Does teaching guitar make you a better player or songwriter?
Absolutely. When I first started teaching, I didn't know too much about theory, and teaching theory has made me understand the language of music, whether it's communicating to other players or just being able to dissect chords. I don't know that it helps the creative process, but it helps in having other members of a band get your idea out.
When do the lyrics enter your creative process?
I'm really nonchalant about lyrics. Ninety percent of the time, they come from natural things that I am just spouting. I'll be humming a melody and singing gibberish. Half the time I am trying to convince myself I should keep the gibberish. Laughs. Because for me, it's so natural, those first syllables and vowels. There's a real balance and flow to them. After all that, and the melody is there, the lyrics are the last thing.
You probably don't approach songwriting with a topic in mind.
Not very often. Usually there's topics on my mind, these broader ideas of what I want to say, and I find meaning in the gibberish.
So when you start with the gibberish, there's a topic behind it?
Kind of.

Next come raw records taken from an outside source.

-- ==== Sys2Proof/Syntax.lean ====
section
/-! DEFINITION. The commands of the block, one constructor per row of spec/opcode_table.json
(30_encoding.md R83). A command word carries no operand (R81), so no constructor has a field. -/

namespace Sys2Proof

/-- The 19 commands (30_encoding.md R83). -/
inductive Instr where
  /-- 0x00, 44_control.md R240 -/
  | nop
  /-- 0x01, 41_bitstream.md R138 -/
  | selectMode
  /-- 0x02, 41_bitstream.md R140 -/
  | selectVersion
  /-- 0x03, 41_bitstream.md R134 -/
  | capLookup
  /-- 0x04, 41_bitstream.md R147 -/
  | modeInd
  /-- 0x05, 41_bitstream.md R148 -/
  | countInd
  /-- 0x06, 41_bitstream.md R149 -/
  | buildBitstream
  /-- 0x07, 41_bitstream.md R154 -/
  | buildPadded
  /-- 0x10, 40_gf256.md R110 -/
  | gfLog
  /-- 0x11, 40_gf256.md R111 -/
  | gfExp
  /-- 0x12, 40_gf256.md R112 -/
  | gfMula
  /-- 0x13, 40_gf256.md R113 -/
  | gfXor
  /-- 0x14, 40_gf256.md R114 -/
  | gfMul
  /-- 0x18, 42_reed_solomon.md R183 -/
  | genPoly
  /-- 0x19, 42_reed_solomon.md R186 -/
  | rsEncode
  /-- 0x1A, 42_reed_solomon.md R190 -/
  | assemble
  /-- 0x20, 43_matrix.md R220 -/
  | placeMatrix
  /-- 0x30, 44_control.md R242 -/
  | encode
  /-- 0xFF, 44_control.md R241 -/
  | softReset
  deriving DecidableEq, Repr

end Sys2Proof
end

A lot the themes are observational in the sense that they are from an outsider's point of view. There's a lot of "we" and looking at things from the outside, so it lends itself to an ambiguous point of view. It's not really a first person take. There are themes on my mind that naturally come out, so when the gibberish comes out, there are two or three topics, and then it forms.
What kind of themes?
One is this relationship with nature. We are from Oklahoma, so the Dust Bowl has always been a theme. There's the human side of the dust bowl, like the hardship, and there's the natural side. One thing we talk about is nature reclaiming its former glory, destroying us because we've been too shortsighted to live in accordance with nature. The Dust Bowl is a good medium for that theme to talk about.

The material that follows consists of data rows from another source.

-- ==== Sys2Proof/Tests/Slice0.lean ====
section
/-! SUPPORT. Tests of one step each, their expected results from the vectors of 95_test_vectors.md, and a
witness for the hypotheses of every statement that has some. -/

namespace Sys2Proof.Tests

open Sys2Proof Sys2Proof.Machine

-- The tests are evaluated one after another, so that they do not ask for a thread each.
set_option Elab.async false

/-! ## Helpers -/

/-- The reset state with a text and a level. -/
def withText (t : List Byte) (level : BitVec 2) : State :=
  { State.reset.storeBytes 0x100 t with textLen := BitVec.ofNat 9 t.length, level := level }

/-- The reset state with codewords in BITBUF. -/
def withData (d : List Byte) (version : BitVec 6) (level : BitVec 2) : State :=
  { State.reset.storeBytes 0x200 d with
    bitLen := BitVec.ofNat 12 (8 * d.length), version := version, level := level }

/-- What a check says of the state a command ends in, false if it does not answer one. -/
def after (i : Instr) (s : State) (check : State → Bool) : Bool :=
  match exec i s with
  | .next t => check t
  | _ => false

/-- The STATUS word is v. -/
def statusIs (v : Word) (t : State) : Bool := t.statusWord == v

/-- "HELLO WORLD" in ASCII. -/
def hello : List Byte := [0x48, 0x45, 0x4C, 0x4C, 0x4F, 0x20, 0x57, 0x4F, 0x52, 0x4C, 0x44]

/-- The data codewords of V-L2-54. -/
def helloData : List Byte := [32, 91, 11, 120, 209, 114, 220, 77, 67, 64, 236, 17, 236, 17, 236, 17]

/-- The EC codewords of V-L1-09. -/
def helloEc : List Byte := [196, 35, 39, 119, 235, 215, 231, 226, 93, 23]

/-! ## Well-formed words: an ill-formed word for each check (30_encoding.md R82) -/

theorem test_wellformed_refuses_reserved_bits :
    WellFormed.reservedClear 0x101#32 = false ∧ WellFormed.word 0x101#32 = false := by decide

theorem test_wellformed_refuses_unassigned_opcode :
    [0x08, 0x0F, 0x15, 0x17, 0x1B, 0x1F, 0x21, 0x2F, 0x31, 0xFE].all
      (fun n => !WellFormed.opcodeAssigned (BitVec.ofNat 32 n)) = true := by decide

theorem test_wellformed_accepts_assigned :
    [0x00, 0x07, 0x10, 0x14, 0x18, 0x1A, 0x20, 0x30, 0xFF].all
      (fun n => WellFormed.word (BitVec.ofNat 32 n)) = true := by decide

/-! ## Decoding: every word of the opcode map, written out from 30_encoding.md R83 -/

theorem test_decode_nop : decode 0x00000000#32 = .command .nop := by decide
theorem test_decode_select_mode : decode 0x00000001#32 = .command .selectMode := by decide
theorem test_decode_select_version : decode 0x00000002#32 = .command .selectVersion := by decide
theorem test_decode_cap_lookup : decode 0x00000003#32 = .command .capLookup := by decide
theorem test_decode_mode_ind : decode 0x00000004#32 = .command .modeInd := by decide
theorem test_decode_count_ind : decode 0x00000005#32 = .command .countInd := by decide
theorem test_decode_build_bitstream : decode 0x00000006#32 = .command .buildBitstream := by decide
theorem test_decode_build_padded : decode 0x00000007#32 = .command .buildPadded := by decide
theorem test_decode_gf_log : decode 0x00000010#32 = .command .gfLog := by decide
theorem test_decode_gf_exp : decode 0x00000011#32 = .command .gfExp := by decide
theorem test_decode_gf_mula : decode 0x00000012#32 = .command .gfMula := by decide
theorem test_decode_gf_xor : decode 0x00000013#32 = .command .gfXor := by decide
theorem test_decode_gf_mul : decode 0x00000014#32 = .command .gfMul := by decide
theorem test_decode_gen_poly : decode 0x00000018#32 = .command .genPoly := by decide
theorem test_decode_rs_encode : decode 0x00000019#32 = .command .rsEncode := by decide
theorem test_decode_assemble : decode 0x0000001A#32 = .command .assemble := by decide
theorem test_decode_place_matrix : decode 0x00000020#32 = .command .placeMatrix := by decide
theorem test_decode_encode : decode 0x00000030#32 = .command .encode := by decide
theorem test_decode_soft_reset : decode 0x000000FF#32 = .command .softReset := by decide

What's your ideal writing environment?
In the van, even though I hate highway driving. I write during those eight hour drives in the van. I came to look forward to those drives because it meant I could write.
Are you a night owl?
Mornings are best for me. I like the clarity of morning, like around 10am. A few months ago, I tried to do a 6am thing, every day, and it lasted about three days.
Do you ever get writer's block?
I don't really get it. I go through periods where I don't write, but if I get stuck I just hum a melody and do something. If I'm not feeling like writing, I just won't. If no good tunes are coming out, I'll work on an instrumental or some strange drone.
How do you revise lyrics?
It varies. Usually I write lyrics with my other songwriting partner. We'll get together and find missing words. If it feels right when I sing it, it's right.

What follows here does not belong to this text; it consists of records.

-- ==== Sys2Proof/Machine/State.lean ====
section
/-! DEFINITION. The state of the part as plain data, block by block in the order of 0.3, the reasons a step can stop,
and the state after power-on reset. The comment of each field cites the rule that names it; its reset value is given
in `State.reset` and in INVENTORY.md. -/

namespace Sys2Proof.Machine

/-! ### Plate Table (R1 to R5) -/

/-- The twelve plate states (R5). -/
inductive PlateState where
  | free | staged | onFrame | exposed | washing | washed | drying | dried | finishing | done | held | scrapped
  deriving DecidableEq, Repr

/-- Why a plate is HELD (R12). -/
inductive HoldReason where
  | operator | aborted | doseShort | sensor | washFault | wetRemoved
  deriving DecidableEq, Repr

/-- The state a HELD plate goes to on RELEASE (1.1.1, R13). -/
inductive HeldFrom where
  | staged | exposed | washed | dried | done
  deriving DecidableEq, Repr

/-- The lane or lanes an ON_FRAME plate occupies (1.1.1). -/
inductive LanePlace where
  | a | b | both
  deriving DecidableEq, Repr

/-- The eleven marks (R6). -/
inductive Mark where
  | floorLow | floorHigh | coverClamp | trimClamp | faceClamp | washShort | washLong | doseShort | sensorSat
  | sensorFail | overdue
  deriving DecidableEq, Repr

/-- The marks set of a plate, one flag for each mark (R6). -/
structure Marks where
  floorLow : Bool := false
  floorHigh : Bool := false
  coverClamp : Bool := false
  trimClamp : Bool := false
  faceClamp : Bool := false
  washShort : Bool := false
  washLong : Bool := false
  doseShort : Bool := false
  sensorSat : Bool := false
  sensorFail : Bool := false
  overdue : Bool := false
  deriving DecidableEq, Repr

/-- A plate record (1.1.1). The defaults are the cleared condition of R2. -/
structure Plate where
  state : PlateState := .free
  typeIx : Fin 16 := 0
  lot : Nat := 0
  copy : Nat := 0
  rush : Bool := false
  width : Nat := 0
  length : Nat := 0
  nonimage : Nat := 0
  relief : Nat := 0
  trim : Int := 0
  floor : Nat := 0
  backTarget : Nat := 0
  faceTarget : Nat := 0
  backDelivered : Nat := 0
  faceDelivered : Nat := 0
  detackDelivered : Nat := 0
  postDelivered : Nat := 0
  mass : Nat := 0
  massCounted : Bool := false
  dryRemaining : Nat := 0
  holdPending : Bool := false
  marks : Marks := {}
  lane : Option LanePlace := none
  speed : Option Nat := none
  drawer : Option DrawerIx := none
  holdReason : Option HoldReason := none
  heldFrom : Option HeldFrom := none
  deriving DecidableEq, Repr

/-- The cleared record of a FREE slot (R2). -/
def Plate.cleared : Plate := {}

/-! ### Type Table (R27) -/

/-- One point of a floor curve (2.1.1). -/
structure CurvePoint where
  dose : Nat := 0
  floor : Nat := 0
  deriving DecidableEq, Repr

/-- A plate-type record (2.1.1). The defaults are the cleared condition of R27. -/
structure TypeRec where
  valid : Bool := false
  thickness : Nat := 0
  curve : Vector CurvePoint 6 := Vector.replicate 6 {}
  faceDose : Nat := 0
  backMaxS : Nat := 0
  faceMaxS : Nat := 0
  rateFresh : Nat := 0
  sens : Nat := 0
  density : Nat := 0
  dryBase : Nat := 0
  drySlope : Nat := 0
  detackDose : Nat := 0
  postDose : Nat := 0
  detackMaxS : Nat := 0
  postMaxS : Nat := 0
  deriving DecidableEq, Repr

/-- The cleared record of an invalid type (R27). -/
def TypeRec.cleared : TypeRec := {}

/-! ### Frame Unit (R78) -/

/-- The six frame states (R78). -/
inductive FrameState where
  | empty | loaded | backRun | backEnd | faceRun | faceEnd
  deriving DecidableEq, Repr

/-- A lane record: the plate on the lane, the failure mark and the short mark of the present load (R78). -/
structure Lane where
  slot : Option Slot := none
  failure : Bool := false
  short : Bool := false
  deriving DecidableEq, Repr

/-- The Frame Unit: its state and the records of lane A and lane B (R78). -/
structure FrameUnit where
  state : FrameState := .empty
  laneA : Lane := {}
  laneB : Lane := {}
  deriving DecidableEq, Repr

/-! ### Lamp Monitor (R94) -/

/-- The three bank states (R94). -/
inductive BankState where
  | off | warming | ready
  deriving DecidableEq, Repr

/-- A lamp bank: its state, the seconds left on its warm timer, and its reference irradiance, none while unknown
(R94, R99). -/
structure BankRec where
  state : BankState := .off
  warm : Nat := 0
  ref : Option Nat := none
  deriving DecidableEq, Repr

/-! ### Light Integrator and Sensor Link (R101, R107) -/

/-- The five channel states (R102). -/
inductive ChanState where
  | idle | running | paused | stopped | failed
  deriving DecidableEq, Repr

/-- Why a channel stopped (R101). -/
inductive StopResult where
  | reached | timeLimit | aborted
  deriving DecidableEq, Repr

/-- A channel record, field by field as R101 lists it. The defaults are the IDLE channel. -/
structure Channel where
  state : ChanState := .idle
  result : Option StopResult := none
  slot : Option Slot := none
  partner : Option Chan := none
  need : Option Nat := none
  limit : Option Nat := none
  accumulator : Nat := 0
  elapsed : Nat := 0
  interval : Option Nat := none
  lastGood : Nat := 0
  badCount : Nat := 0
  readOutstanding : Bool := false
  deriving DecidableEq, Repr

/-- The IDLE channel, every count 0 (R102, R119). -/
def Channel.idle : Channel := {}

/-- What passes on the two wires in one bit time of a sensor read (R108, R109): the start condition, a bit driven by
the link, a bit driven by the sensor, the clock at which a listener acknowledges (held low) or does not (left high),
and the stop condition. -/
inductive WireSymbol where
  | start
  | linkBit (bit : Bool)
  | sensorBit (bit : Bool)
  | sensorAck (held : Bool)
  | linkAck (held : Bool)
  | stop
  deriving DecidableEq, Repr

/-- The read transaction on the link: its channel, the length Ts of the interval it is credited to, and whether its
reading will still be credited (it is discarded once the channel has left RUNNING, R106). -/
structure LinkRead where
  chan : Chan
  ts : Nat
  live : Bool
  deriving DecidableEq, Repr

/-- The Sensor Link (R107): the transaction it carries, none while idle; the due list, one possible request for each
channel, holding the Ts of the interval that fell due; and the bit times of the transaction under way or, while idle,
of the last one (R108). -/
structure Link where
  busy : Option LinkRead := none
  due : Vector (Option Nat) 6 := Vector.replicate 6 none
  wire : List WireSymbol := []
  deriving DecidableEq, Repr

/-! ### Washout Unit (R122 to R127) -/

/-- An entry of the transit list (R124). -/
structure TransitEntry where
  slot : Slot
  remaining : Nat
  expired : Bool
  deriving DecidableEq, Repr

/-- The three gate states (R127). -/
inductive Gate where
  | unknown | opened | spent
  deriving DecidableEq, Repr

/-- The solvent account: the dissolved mass M in tenths of a gram, none while unknown (R126), the gate and the warn flag
(R127). -/
structure Solvent where
  mass : Option Nat := none
  gate : Gate := .unknown
  warn : Bool := false
  deriving DecidableEq, Repr

/-! ### Drawer Unit and Finisher Unit (R143, R155) -/

/-- The four drawer states (R143). -/
inductive DrawerState where
  | empty | drying | opened | dry
  deriving DecidableEq, Repr

/-- A drawer: its state, the plate it references, and its remaining time in seconds (R143). -/
structure Drawer where
  state : DrawerState := .empty
  slot : Option Slot := none
  remaining : Nat := 0
  deriving DecidableEq, Repr

/-- The four states of the finisher position (R155). -/
inductive FinisherState where
  | empty | loaded | running | ended
  deriving DecidableEq, Repr

/-- The finisher position record (R155). -/
structure Finisher where
  state : FinisherState := .empty
  slot : Option Slot := none
  failure : Bool := false
  short : Bool := false
  deriving DecidableEq, Repr

/-! ### Attention Unit (R164 to R168) -/

/-- The nine event classes, in priority order (R164). -/
inductive EventClass where
  | channelStop | phaseEnd | bankReady | plateHeld | solvent | overdue | queueReady | drawerDry | plateDone
  deriving DecidableEq, Repr

/-- A queued event (R164); a slot of none is the code 0xFF. -/
structure Entry where
  cls : EventClass
  slot : Option Slot
  param : Nat
  recurrence : Nat
  deriving DecidableEq, Repr

/-- What makes two queue entries the same (R166): class and slot. -/
structure EventKey where
  cls : EventClass
  slot : Option Slot
  deriving DecidableEq, Repr

/-- A port's attention state: the event queue, front first (R166), the frozen entry, named by its key (R169), the
in-service set, bit n for class n (R168, R181), and OVERRUN (R167). -/
structure Attention where
  queue : List Entry := []
  frozen : Option EventKey := none
  inService : BitVec 9 := 0
  overrun : Bool := false
  deriving DecidableEq, Repr

/-! ### Port Interface (R175 to R182) -/

/-- A port's last-frame error (R180). -/
inductive FrameError where
  | none | frameShort | replyCut
  deriving DecidableEq, Repr

/-- A port's frame assembly (R176 to R179). -/
inductive Frame where
  /-- No frame: the port waits for the next fall of SEL. -/
  | idle
  /-- Fewer bytes have arrived than the command takes; `got` holds them, the code first. -/
  | receiving (got : List Byte)
  /-- The command waits at the table arbiter; `bytes` is its code and its parameters. -/
  | waiting (bytes : List Byte)
  /-- An answer is on its way out: `filler` bytes of 0xFF, then `rest`, then 0x00 for ever. `acted` tells a command that
  has taken effect from the two answers of R179, which leave the last-frame error alone. -/
  | answering (filler : Nat) (rest : List Byte) (acted : Bool)
  deriving DecidableEq, Repr

/-- One clock of a port: the bit on its data in and the bit on its data out (R176). -/
structure LineClock where
  dataIn : Bool
  dataOut : Bool
  deriving DecidableEq, Repr

/-- A port: the level of its SEL input (R176), its frame, the byte clocked out with the last byte clocked in, none where
no byte of the frame has been clocked yet, the eight clocks of that byte, first to last, its last-frame error and its
attention state. -/
structure PortRec where
  selLow : Bool := false
  frame : Frame := .idle
  dataOut : Option Byte := none
  clocks : List LineClock := []
  lastError : FrameError := .none
  attn : Attention := {}
  deriving DecidableEq, Repr

/-! ### Configuration (11.6) -/

/-- The sixteen configuration items (11.6.1). -/
inductive Item where
  | sampleDiv | warmBack | warmFace | warmDetack | warmPost | laneWidth | bedLength | pairTol | brushLen | vMin | vMax
  | tankL | lWarn | lHold | lResume | washTail
  deriving DecidableEq, Repr

/-- The code of a configuration item (11.6.1). -/
def Item.index : Item → Fin 16
  | .sampleDiv => 0 | .warmBack => 1 | .warmFace => 2 | .warmDetack => 3 | .warmPost => 4 | .laneWidth => 5
  | .bedLength => 6 | .pairTol => 7 | .brushLen => 8 | .vMin => 9 | .vMax => 10 | .tankL => 11 | .lWarn => 12
  | .lHold => 13 | .lResume => 14 | .washTail => 15

/-- The default of each item, in the order of the codes (11.6.1). -/
def configDefaults : Vector Nat 16 :=
  #v[10, 90, 90, 120, 120, 760, 1270, 25, 1200, 40, 600, 300, 250, 300, 220, 300]

/-! ### The whole part -/

/-- The state of the LC64. -/
structure State where
  /-- RST is low (R182). -/
  rstLow : Bool
  /-- The sixty-four plate records (R1). -/
  plates : Vector Plate 64
  /-- The sixteen type records (R27). -/
  types : Vector TypeRec 16
  /-- The arbiter's pointer (R19). The commands that wait are those of the ports whose frame is `waiting`. -/
  pointer : Port
  /-- The exposure queue, head first (R62). -/
  exposureQ : List Slot
  /-- The Frame Unit (R78). -/
  frame : FrameUnit
  /-- The four banks, by code (R94). -/
  banks : Vector BankRec 4
  /-- The six channels, by number (R101). -/
  chans : Vector Channel 6
  /-- The Sensor Link (R107). -/
  link : Link
  /-- The washout queue, head first (R122). -/
  washQ : List Slot
  /-- The transit list, oldest first (R124). -/
  transit : List TransitEntry
  /-- The solvent account (R126, R127). -/
  solvent : Solvent
  /-- The dryer wait list, head first (R142). -/
  dryerQ : List Slot
  /-- The four drawers (R143). -/
  drawers : Vector Drawer 4
  /-- The finisher wait list, head first (R154). -/
  finisherQ : List Slot
  /-- The finisher position (R155). -/
  finisher : Finisher
  /-- The four ports, in the order P, E, W, D: frames, errors, pins and attention state (R164 to R182). -/
  ports : Vector PortRec 4
  /-- The sixteen configuration items, by code (R185, 11.6.1). -/
  config : Vector Nat 16
  /-- The MODEL's own field: how many bytes of `Config.strayByte` have been clocked out (log entry 5). -/
  strayCount : Nat
  /-- The MODEL's own field: the events that have yet to happen, first in, first out. -/
  pending : List Instr
  deriving DecidableEq, Repr

/-- What stops the machine. The manual names no condition in which the part stops: every command is answered with a
result code in every state, and every event has an outcome. No meaning of this model ends in a fault. -/
inductive Fault where
  deriving DecidableEq, Repr

/-- Why a step is refused. -/
inductive Refusal where
  /-- Raised by an arm of `exec` whose row has no meaning yet: none in this model. Safe: the machine stops. -/
  | notModelled (mnemonic : String)
  deriving DecidableEq, Repr

/-- The part after a power-on reset, once RST has risen: every block in the state its own chapter gives (R25, R37, R66,
R100, R121, R141, R153, R163, R174, R182, R186). -/
def State.reset : State where
  rstLow := false
  plates := Vector.replicate 64 Plate.cleared
  types := Vector.replicate 16 TypeRec.cleared
  pointer := .P
  exposureQ := []
  frame := {}
  banks := Vector.replicate 4 {}
  chans := Vector.replicate 6 Channel.idle
  link := {}
  washQ := []
  transit := []
  solvent := {}
  dryerQ := []
  drawers := Vector.replicate 4 {}
  finisherQ := []
  finisher := {}
  ports := Vector.replicate 4 {}
  config := configDefaults
  strayCount := 0
  pending := []

end Sys2Proof.Machine
end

Then how do you know when a song is done?
That's where I've become risky. I used to need the perfect song ready to go, but I found that a little limiting because there was no room for play. So this time, some of the ideas would be a whole section of a four chord progression and maybe a B section. Throughout the recording process, it's been a new songwriting tool. Through it, we'd find the song and follow it. We just worked and worked until we found it.
How is living in Oklahoma an advantage to your creative process?
It's purely an economic thing.
That's not the artistic answer I was looking for!
Laughs. What I mean is that I have so much time because the cost of living is so low. I am able to spend as much time as I want on music and not really have to worry about rent, which is $370 a month. So it gives me all the time in the world. I would like better food, but I don't need a lot of city life stimulation. I have time and space to create here.
How have you matured as a songwriter over the past two albums?
Musically I've found a process that's original to me. Like I spoke before about those simple mediums and following whatever I felt. This time I was really creating music out of thin air. There was real freedom in that, instead of starting with the usual guitar or piano. Also, lyrically, it's a certain aesthetic I've wanted for a long time. It's less personal.